48 Exotic Animals Killed
November 9, 2011 by staff
48 Exotic Animals Killed, Lions, tigers and a grizzly bear on the loose became a frightening reality for an Ohio town Tuesday after a wildlife sanctuary owner set his animals free.
Zanesville Sheriff Matt Lutz said Wednesday of the big animals that 18 Bengal tigers, 17 lions, eight bears and a wolf were killed after they were set free from the private Ohio farm.
Six animals were recovered on the property and taken to the Columbus Zoo. A wolf and a monkey remain on the loose.

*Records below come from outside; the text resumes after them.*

/-- R455, R456, R459, R463, R464: test. BIST_START in CONFIG or COMMISSION, with RUN = 0, no frame open and no test running, runs the units
named; any other is refused and nothing of it takes effect. A unit that completes leaves its record, runs no longer, passes exactly when
its signatures are the golden ones, and leaves its memories at zero with BOOK_VALID or READY cleared; a quadrant's pass dates its stations'
passes. Each TAP instruction of a die in the chain becomes current and shifts its bits out, HIGHZ alone floats the outputs, IDCODE gives
the die's code; TRST_N brings every TAP to IDCODE. With the TAPs disabled nothing happens. -/
def Obligations.BistAndBoundaryScan : Prop :=
  ∀ (s : State) (src : Source) (v : Word) (now : Nat), s.bus.wf = true → s.sdUp → s.complete →
    (s.calWritable = true → s.bus.flag fseqB 0 = false → s.fseq.openFrames = [] → s.mgmt.bistRunning = [] → s.plat.mainHeld = false →
      bistBad s.bus.variant v.toNat = false → Completes (.bistStart src v) s fun t =>
        (∀ u, u ∈ t.mgmt.bistRunning ↔ u < 14 ∧ bit v.toNat u = true) ∧ t.bus = s.bus ∧ t.sd = s.sd)
    ∧ ((s.calWritable = false ∨ s.bus.flag fseqB 0 = true ∨ s.fseq.openFrames ≠ [] ∨ s.mgmt.bistRunning ≠ []
          ∨ bistBad s.bus.variant v.toNat = true) → Completes (.bistStart src v) s fun t =>
        t.mgmt.bistRunning = s.mgmt.bistRunning ∧ t.mgmt.sdoAborts = Nat.min (s.mgmt.sdoAborts + 1) 0xFFFFFFFF ∧ t.bus = s.bus ∧ t.sd = s.sd)
    ∧ (∀ (u : Fin 14) (r : BistResult), s.mgmt.bistRunning.contains u.val = true → Completes (.bistUnitDone u r now) s fun t =>
        u.val ∉ t.mgmt.bistRunning
        ∧ (∃ w, alook t.mgmt.unitResults u.val = some w ∧ w.length = 24 ∧ bit (fld w 0 4) 0 = true ∧ bit (fld w 0 4) 1 = s.bistPassed u.val r
            ∧ bit (fld w 0 4) 4 = false ∧ fld w 4 4 = r.duration.toNat ∧ fld w 16 8 = r.mbist.toNat)
        ∧ (u.val < 5 → t.bus.flag (fseqB + 4) 1 = false ∧ t.fseq.book = none ∧ t.sd.bookValid = false)
        ∧ (u.val = 4 ∨ 8 ≤ u.val → t.bus.flag (hcB + 4) 0 = false)
        ∧ (u.val < 4 → (∀ i a, i < 8 → a < 0x400000 → t.bus.rd ((8 * u.val + i) * 0x400000 + a) = 0)
            ∧ (s.bistPassed u.val r = true → ∀ i, i < 8 → t.sd.stationPass[8 * u.val + i]? = some now)))
    ∧ (∀ (u : Fin 14) (r : BistResult), s.bistPassed u.val r = true ↔
        r.mbist = (s.plat.golden.getD u.val (0, 0)).2 ∧ (u.val < 8 → r.lbist = (s.plat.golden.getD u.val (0, 0)).1))
    ∧ (∀ (u : Fin 14) (r : BistResult), s.mgmt.bistRunning.contains u.val = false → Completes (.bistUnitDone u r now) s fun t => t = s)
    ∧ (∀ (die : Fin 4) (xs ys : List Bool),
        let ops : List (Instr × Nat × List Bool) := [(.bypass die xs, 0, (false :: xs).take xs.length), (.idcode die, 1, shiftBits 32 (idcodeOf die)),
          (.samplePreload die xs ys, 2, xs), (.extest die xs, 3, xs), (.highz die, 4, []), (.clamp die, 5, []), (.extestPulse die xs, 6, xs),
          (.extestTrain die xs, 7, xs)]
        (s.plat.tapEnabled = true → (die.val ≠ 2 ∨ s.bus.variant.isX2 = true) → ∀ o ∈ ops, Completes o.1 s fun t =>
          t.bus = { s.bus with out := .tdo o.2.2 :: s.bus.out } ∧ alook t.plat.tapIr die.val = some o.2.1
          ∧ (s.plat.highz.Pairwise (· < ·) → (die.val ∈ t.plat.highz ↔ o.2.1 = 4))
          ∧ alook t.plat.boundary die.val = (if o.2.1 = 2 then some ys else alook s.plat.boundary die.val) ∧ t.sd = s.sd)
        ∧ (s.plat.tapEnabled = false ∨ (die.val = 2 ∧ s.bus.variant.isX2 = false) → ∀ o ∈ ops, Completes o.1 s fun t => t = s))
    ∧ Completes .trstN s (fun t => t = { s with plat := { s.plat with tapIr := [], highz := [] } })

end
end

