-- ==== Sys2Proof/Laws/State.lean ====
section
/-! SUPPORT. What each update of the state leaves in each field: true by unfolding, for simp. -/

namespace Sys2Proof.Machine

-- The bus ------------------------------------------------------------------------------------------------------------------------------
@[simp] theorem Bus.setReg_variant (b : Bus) (a v : Nat) : (b.setReg a v).variant = b.variant := rfl
@[simp] theorem Bus.setReg_mem (b : Bus) (a v : Nat) : (b.setReg a v).mem = b.mem := rfl
@[simp] theorem Bus.setReg_poison (b : Bus) (a v : Nat) : (b.setReg a v).poison = b.poison := rfl
@[simp] theorem Bus.setReg_host0 (b : Bus) (a v : Nat) : (b.setReg a v).host0 = b.host0 := rfl
@[simp] theorem Bus.setReg_host1 (b : Bus) (a v : Nat) : (b.setReg a v).host1 = b.host1 := rfl
@[simp] theorem Bus.setReg_unmapped (b : Bus) (a v : Nat) : (b.setReg a v).unmapped = b.unmapped := rfl
@[simp] theorem Bus.setReg_out (b : Bus) (a v : Nat) : (b.setReg a v).out = b.out := rfl
@[simp] theorem Bus.setReg_free (b : Bus) (a v : Nat) : (b.setReg a v).free = b.free := rfl
@[simp] theorem Bus.setReg_topo (b : Bus) (a v : Nat) : (b.setReg a v).topo = b.topo := rfl
@[simp] theorem Bus.setReg_late (b : Bus) (a v : Nat) : (b.setReg a v).late = b.late := rfl
@[simp] theorem Bus.setField_variant (b : Bus) (a hi lo v : Nat) : (b.setField a hi lo v).variant = b.variant := rfl
@[simp] theorem Bus.setField_mem (b : Bus) (a hi lo v : Nat) : (b.setField a hi lo v).mem = b.mem := rfl
@[simp] theorem Bus.setField_poison (b : Bus) (a hi lo v : Nat) : (b.setField a hi lo v).poison = b.poison := rfl
@[simp] theorem Bus.setField_host0 (b : Bus) (a hi lo v : Nat) : (b.setField a hi lo v).host0 = b.host0 := rfl
@[simp] theorem Bus.setField_host1 (b : Bus) (a hi lo v : Nat) : (b.setField a hi lo v).host1 = b.host1 := rfl
@[simp] theorem Bus.setField_unmapped (b : Bus) (a hi lo v : Nat) : (b.setField a hi lo v).unmapped = b.unmapped := rfl
@[simp] theorem Bus.setField_out (b : Bus) (a hi lo v : Nat) : (b.setField a hi lo v).out = b.out := rfl
@[simp] theorem Bus.setField_free (b : Bus) (a hi lo v : Nat) : (b.setField a hi lo v).free = b.free := rfl
@[simp] theorem Bus.setField_topo (b : Bus) (a hi lo v : Nat) : (b.setField a hi lo v).topo = b.topo := rfl
@[simp] theorem Bus.setField_late (b : Bus) (a hi lo v : Nat) : (b.setField a hi lo v).late = b.late := rfl
@[simp] theorem Bus.setFlag_variant (b : Bus) (a i : Nat) (v : Bool) : (b.setFlag a i v).variant = b.variant := rfl
@[simp] theorem Bus.setFlag_mem (b : Bus) (a i : Nat) (v : Bool) : (b.setFlag a i v).mem = b.mem := rfl
@[simp] theorem Bus.setFlag_poison (b : Bus) (a i : Nat) (v : Bool) : (b.setFlag a i v).poison = b.poison := rfl
@[simp] theorem Bus.setFlag_host0 (b : Bus) (a i : Nat) (v : Bool) : (b.setFlag a i v).host0 = b.host0 := rfl
@[simp] theorem Bus.setFlag_host1 (b : Bus) (a i : Nat) (v : Bool) : (b.setFlag a i v).host1 = b.host1 := rfl
@[simp] theorem Bus.setFlag_unmapped (b : Bus) (a i : Nat) (v : Bool) : (b.setFlag a i v).unmapped = b.unmapped := rfl
@[simp] theorem Bus.setFlag_out (b : Bus) (a i : Nat) (v : Bool) : (b.setFlag a i v).out = b.out := rfl
@[simp] theorem Bus.setFlag_free (b : Bus) (a i : Nat) (v : Bool) : (b.setFlag a i v).free = b.free := rfl
@[simp] theorem Bus.setFlag_topo (b : Bus) (a i : Nat) (v : Bool) : (b.setFlag a i v).topo = b.topo := rfl
@[simp] theorem Bus.setFlag_late (b : Bus) (a i : Nat) (v : Bool) : (b.setFlag a i v).late = b.late := rfl
@[simp] theorem Bus.inc_variant (b : Bus) (a : Nat) : (b.inc a).variant = b.variant := rfl
@[simp] theorem Bus.inc_mem (b : Bus) (a : Nat) : (b.inc a).mem = b.mem := rfl
@[simp] theorem Bus.inc_poison (b : Bus) (a : Nat) : (b.inc a).poison = b.poison := rfl
@[simp] theorem Bus.inc_host0 (b : Bus) (a : Nat) : (b.inc a).host0 = b.host0 := rfl
@[simp] theorem Bus.inc_host1 (b : Bus) (a : Nat) : (b.inc a).host1 = b.host1 := rfl
@[simp] theorem Bus.inc_unmapped (b : Bus) (a : Nat) : (b.inc a).unmapped = b.unmapped := rfl
@[simp] theorem Bus.inc_out (b : Bus) (a : Nat) : (b.inc a).out = b.out := rfl
@[simp] theorem Bus.inc_free (b : Bus) (a : Nat) : (b.inc a).free = b.free := rfl
@[simp] theorem Bus.inc_topo (b : Bus) (a : Nat) : (b.inc a).topo = b.topo := rfl
@[simp] theorem Bus.inc_late (b : Bus) (a : Nat) : (b.inc a).late = b.late := rfl
@[simp] theorem Bus.emit_variant (b : Bus) (x : Out) : (b.emit x).variant = b.variant := rfl
@[simp] theorem Bus.emit_mem (b : Bus) (x : Out) : (b.emit x).mem = b.mem := rfl
@[simp] theorem Bus.emit_poison (b : Bus) (x : Out) : (b.emit x).poison = b.poison := rfl
@[simp] theorem Bus.setReg_hostBad0 (b : Bus) (a v : Nat) : (b.setReg a v).hostBad0 = b.hostBad0 := rfl
@[simp] theorem Bus.setReg_hostBad1 (b : Bus) (a v : Nat) : (b.setReg a v).hostBad1 = b.hostBad1 := rfl
@[simp] theorem Bus.setReg_view (b : Bus) (a v : Nat) : (b.setReg a v).view = b.view := rfl
@[simp] theorem Bus.setReg_hcWays (b : Bus) (a v : Nat) : (b.setReg a v).hcWays = b.hcWays := rfl
@[simp] theorem Bus.setField_hostBad0 (b : Bus) (a hi lo v : Nat) : (b.setField a hi lo v).hostBad0 = b.hostBad0 := rfl
@[simp] theorem Bus.setField_hostBad1 (b : Bus) (a hi lo v : Nat) : (b.setField a hi lo v).hostBad1 = b.hostBad1 := rfl
@[simp] theorem Bus.setField_view (b : Bus) (a hi lo v : Nat) : (b.setField a hi lo v).view = b.view := rfl
@[simp] theorem Bus.setField_hcWays (b : Bus) (a hi lo v : Nat) : (b.setField a hi lo v).hcWays = b.hcWays := rfl
@[simp] theorem Bus.setFlag_hostBad0 (b : Bus) (a i : Nat) (v : Bool) : (b.setFlag a i v).hostBad0 = b.hostBad0 := rfl
@[simp] theorem Bus.setFlag_hostBad1 (b : Bus) (a i : Nat) (v : Bool) : (b.setFlag a i v).hostBad1 = b.hostBad1 := rfl
@[simp] theorem Bus.setFlag_view (b : Bus) (a i : Nat) (v : Bool) : (b.setFlag a i v).view = b.view := rfl
@[simp] theorem Bus.setFlag_hcWays (b : Bus) (a i : Nat) (v : Bool) : (b.setFlag a i v).hcWays = b.hcWays := rfl
@[simp] theorem Bus.inc_hostBad0 (b : Bus) (a : Nat) : (b.inc a).hostBad0 = b.hostBad0 := rfl
@[simp] theorem Bus.inc_hostBad1 (b : Bus) (a : Nat) : (b.inc a).hostBad1 = b.hostBad1 := rfl
@[simp] theorem Bus.inc_view (b : Bus) (a : Nat) : (b.inc a).view = b.view := rfl
@[simp] theorem Bus.inc_hcWays (b : Bus) (a : Nat) : (b.inc a).hcWays = b.hcWays := rfl
@[simp] theorem Bus.emit_hostBad0 (b : Bus) (x : Out) : (b.emit x).hostBad0 = b.hostBad0 := rfl
@[simp] theorem Bus.emit_hostBad1 (b : Bus) (x : Out) : (b.emit x).hostBad1 = b.hostBad1 := rfl
@[simp] theorem Bus.emit_view (b : Bus) (x : Out) : (b.emit x).view = b.view := rfl
@[simp] theorem Bus.emit_hcWays (b : Bus) (x : Out) : (b.emit x).hcWays = b.hcWays := rfl
@[simp] theorem Bus.store_hostBad0 (b : Bus) (a : Nat) (bs : List Byte) (bad : Bool) : (b.store a bs bad).hostBad0 = b.hostBad0 := rfl
@[simp] theorem Bus.store_hostBad1 (b : Bus) (a : Nat) (bs : List Byte) (bad : Bool) : (b.store a bs bad).hostBad1 = b.hostBad1 := rfl
@[simp] theorem Bus.store_view (b : Bus) (a : Nat) (bs : List Byte) (bad : Bool) : (b.store a bs bad).view = b.view := rfl
@[simp] theorem Bus.store_hcWays (b : Bus) (a : Nat) (bs : List Byte) (bad : Bool) : (b.store a bs bad).hcWays = b.hcWays := rfl
@[simp] theorem Bus.zero_hostBad0 (b : Bus) (a n : Nat) : (b.zero a n).hostBad0 = b.hostBad0 := rfl
@[simp] theorem Bus.zero_hostBad1 (b : Bus) (a n : Nat) : (b.zero a n).hostBad1 = b.hostBad1 := rfl
@[simp] theorem Bus.zero_view (b : Bus) (a n : Nat) : (b.zero a n).view = b.view := rfl
@[simp] theorem Bus.zero_hcWays (b : Bus) (a n : Nat) : (b.zero a n).hcWays = b.hcWays := rfl
@[simp] theorem Bus.emit_regs (b : Bus) (x : Out) : (b.emit x).regs = b.regs := rfl
@[simp] theorem Bus.emit_host0 (b : Bus) (x : Out) : (b.emit x).host0 = b.host0 := rfl
@[simp] theorem Bus.emit_host1 (b : Bus) (x : Out) : (b.emit x).host1 = b.host1 := rfl
@[simp] theorem Bus.emit_unmapped (b : Bus) (x : Out) : (b.emit x).unmapped = b.unmapped := rfl
@[simp] theorem Bus.emit_free (b : Bus) (x : Out) : (b.emit x).free = b.free := rfl
@[simp] theorem Bus.emit_topo (b : Bus) (x : Out) : (b.emit x).topo = b.topo := rfl
@[simp] theorem Bus.emit_late (b : Bus) (x : Out) : (b.emit x).late = b.late := rfl
@[simp] theorem Bus.emit_out (b : Bus) (x : Out) : (b.emit x).out = x :: b.out := rfl
@[simp] theorem Bus.store_variant (b : Bus) (a : Nat) (bs : List Byte) (bad : Bool) : (b.store a bs bad).variant = b.variant := rfl
@[simp] theorem Bus.store_regs (b : Bus) (a : Nat) (bs : List Byte) (bad : Bool) : (b.store a bs bad).regs = b.regs := rfl
@[simp] theorem Bus.store_host0 (b : Bus) (a : Nat) (bs : List Byte) (bad : Bool) : (b.store a bs bad).host0 = b.host0 := rfl
@[simp] theorem Bus.store_host1 (b : Bus) (a : Nat) (bs : List Byte) (bad : Bool) : (b.store a bs bad).host1 = b.host1 := rfl
@[simp] theorem Bus.store_unmapped (b : Bus) (a : Nat) (bs : List Byte) (bad : Bool) : (b.store a bs bad).unmapped = b.unmapped := rfl
@[simp] theorem Bus.store_out (b : Bus) (a : Nat) (bs : List Byte) (bad : Bool) : (b.store a bs bad).out = b.out := rfl
@[simp] theorem Bus.store_free (b : Bus) (a : Nat) (bs : List Byte) (bad : Bool) : (b.store a bs bad).free = b.free := rfl
@[simp] theorem Bus.store_topo (b : Bus) (a : Nat) (bs : List Byte) (bad : Bool) : (b.store a bs bad).topo = b.topo := rfl
@[simp] theorem Bus.store_late (b : Bus) (a : Nat) (bs : List Byte) (bad : Bool) : (b.store a bs bad).late = b.late := rfl
@[simp] theorem Bus.zero_variant (b : Bus) (a n : Nat) : (b.zero a n).variant = b.variant := rfl
@[simp] theorem Bus.zero_regs (b : Bus) (a n : Nat) : (b.zero a n).regs = b.regs := rfl
@[simp] theorem Bus.zero_host0 (b : Bus) (a n : Nat) : (b.zero a n).host0 = b.host0 := rfl
@[simp] theorem Bus.zero_host1 (b : Bus) (a n : Nat) : (b.zero a n).host1 = b.host1 := rfl
@[simp] theorem Bus.zero_unmapped (b : Bus) (a n : Nat) : (b.zero a n).unmapped = b.unmapped := rfl
@[simp] theorem Bus.zero_out (b : Bus) (a n : Nat) : (b.zero a n).out = b.out := rfl
@[simp] theorem Bus.zero_free (b : Bus) (a n : Nat) : (b.zero a n).free = b.free := rfl
@[simp] theorem Bus.zero_topo (b : Bus) (a n : Nat) : (b.zero a n).topo = b.topo := rfl
@[simp] theorem Bus.zero_late (b : Bus) (a n : Nat) : (b.zero a n).late = b.late := rfl
@[simp] theorem Bus.setReg_sent (b : Bus) (a v : Nat) : (b.setReg a v).sent = b.sent := rfl
@[simp] theorem Bus.setReg_lseqs (b : Bus) (a v : Nat) : (b.setReg a v).lseqs = b.lseqs := rfl
@[simp] theorem Bus.setField_sent (b : Bus) (a hi lo v : Nat) : (b.setField a hi lo v).sent = b.sent := rfl
@[simp] theorem Bus.setField_lseqs (b : Bus) (a hi lo v : Nat) : (b.setField a hi lo v).lseqs = b.lseqs := rfl
@[simp] theorem Bus.setFlag_sent (b : Bus) (a i : Nat) (v : Bool) : (b.setFlag a i v).sent = b.sent := rfl
@[simp] theorem Bus.setFlag_lseqs (b : Bus) (a i : Nat) (v : Bool) : (b.setFlag a i v).lseqs = b.lseqs := rfl
@[simp] theorem Bus.inc_sent (b : Bus) (a : Nat) : (b.inc a).sent = b.sent := rfl
@[simp] theorem Bus.inc_lseqs (b : Bus) (a : Nat) : (b.inc a).lseqs = b.lseqs := rfl
@[simp] theorem Bus.emit_sent (b : Bus) (x : Out) : (b.emit x).sent = b.sent := rfl
@[simp] theorem Bus.emit_lseqs (b : Bus) (x : Out) : (b.emit x).lseqs = b.lseqs := rfl
@[simp] theorem Bus.store_sent (b : Bus) (a : Nat) (bs : List Byte) (bad : Bool) : (b.store a bs bad).sent = b.sent := rfl
@[simp] theorem Bus.store_lseqs (b : Bus) (a : Nat) (bs : List Byte) (bad : Bool) : (b.store a bs bad).lseqs = b.lseqs := rfl
@[simp] theorem Bus.zero_sent (b : Bus) (a n : Nat) : (b.zero a n).sent = b.sent := rfl
@[simp] theorem Bus.zero_lseqs (b : Bus) (a n : Nat) : (b.zero a n).lseqs = b.lseqs := rfl
@[simp] theorem Bus.kydPost_variant (b : Bus) (k : Nat) (o : Out) : (b.kydPost k o).variant = b.variant := rfl
@[simp] theorem Bus.kydPost_mem (b : Bus) (k : Nat) (o : Out) : (b.kydPost k o).mem = b.mem := rfl
@[simp] theorem Bus.kydPost_poison (b : Bus) (k : Nat) (o : Out) : (b.kydPost k o).poison = b.poison := rfl
@[simp] theorem Bus.kydPost_regs (b : Bus) (k : Nat) (o : Out) : (b.kydPost k o).regs = (b.inc (kydB k + 0x100)).regs := rfl
@[simp] theorem Bus.kydPost_reg (b : Bus) (k : Nat) (o : Out) (a : Nat) : (b.kydPost k o).reg a = (b.inc (kydB k + 0x100)).reg a := rfl
@[simp] theorem Bus.kydPost_host0 (b : Bus) (k : Nat) (o : Out) : (b.kydPost k o).host0 = b.host0 := rfl
@[simp] theorem Bus.kydPost_host1 (b : Bus) (k : Nat) (o : Out) : (b.kydPost k o).host1 = b.host1 := rfl
@[simp] theorem Bus.kydPost_hostBad0 (b : Bus) (k : Nat) (o : Out) : (b.kydPost k o).hostBad0 = b.hostBad0 := rfl
@[simp] theorem Bus.kydPost_hostBad1 (b : Bus) (k : Nat) (o : Out) : (b.kydPost k o).hostBad1 = b.hostBad1 := rfl
@[simp] theorem Bus.kydPost_unmapped (b : Bus) (k : Nat) (o : Out) : (b.kydPost k o).unmapped = b.unmapped := rfl
@[simp] theorem Bus.kydPost_out (b : Bus) (k : Nat) (o : Out) : (b.kydPost k o).out = b.out := rfl
@[simp] theorem Bus.kydPost_topo (b : Bus) (k : Nat) (o : Out) : (b.kydPost k o).topo = b.topo := rfl
@[simp] theorem Bus.kydPost_late (b : Bus) (k : Nat) (o : Out) : (b.kydPost k o).late = b.late := rfl
@[simp] theorem Bus.kydPost_view (b : Bus) (k : Nat) (o : Out) : (b.kydPost k o).view = b.view := rfl
@[simp] theorem Bus.kydPost_hcWays (b : Bus) (k : Nat) (o : Out) : (b.kydPost k o).hcWays = b.hcWays := rfl
@[simp] theorem Bus.kydPost_free (b : Bus) (k : Nat) (o : Out) : (b.kydPost k o).free = b.free := rfl
@[simp] theorem Bus.emit_reg (b : Bus) (x : Out) (a : Nat) : (b.emit x).reg a = b.reg a := rfl
@[simp] theorem Bus.store_reg (b : Bus) (a : Nat) (bs : List Byte) (bad : Bool) (r : Nat) : (b.store a bs bad).reg r = b.reg r := rfl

Motorists began sounding the alarm Tuesday night after spotting several big-game animals near I-70, about 55 miles east of Columbus.
Authorities and animal experts with the zoo, including TV personality Jack Hanna, were on the scene, hopeful they could tranquilize and capture some of the animals.
Authorities were waiting on the results of an autopsy to determine the exact cause of Thompson’s death, according to CNN. Sheriff Lutz said preliminary investigations indicated Thompson died from a self-inflicted gunshot wound.
Lutz speculated Thompson’s actions might have been a last act of vengeance against neighbors and police.
Schools in the area were closed Wednesday and residents were warned to stay inside.
Flashing signs along area highways told motorists, “Caution exotic animals” and “Stay in vehicle.”
The preserve in Zanesville had lions, tigers, cheetahs, wolves, giraffes, camels and bears. Lutz said his department had received numerous complaints about the exotic-animal preserve since 2004.
Thompson was released three weeks ago from a one-year prison term after pleading guilty in 2010 to possessing eight illegal firearms, including five fully automatic firearms and three short-barreled firearms without serial numbers.
Hanna defended Lutz’s decision to shoot the animals on sight and said tranquilizing loose animals at night was not feasible.
“You cannot tranquilize an animal like this, a bear or a leopard or a tiger (at nighttime),” Hanna told ABC’s “Good Morning America” on Wednesday. “If you do that, the animal gets very excited, it goes and hides, and then we have his (Lutz’s) officer in danger of losing their life, and other people.”
Lutz said when deputies arrived at the house, there were large animals trying to escape. The deputies had to shoot them with their sidearms.
“We are not talking about your normal everyday house cat,” he said. “We could not have animals running loose in this county.”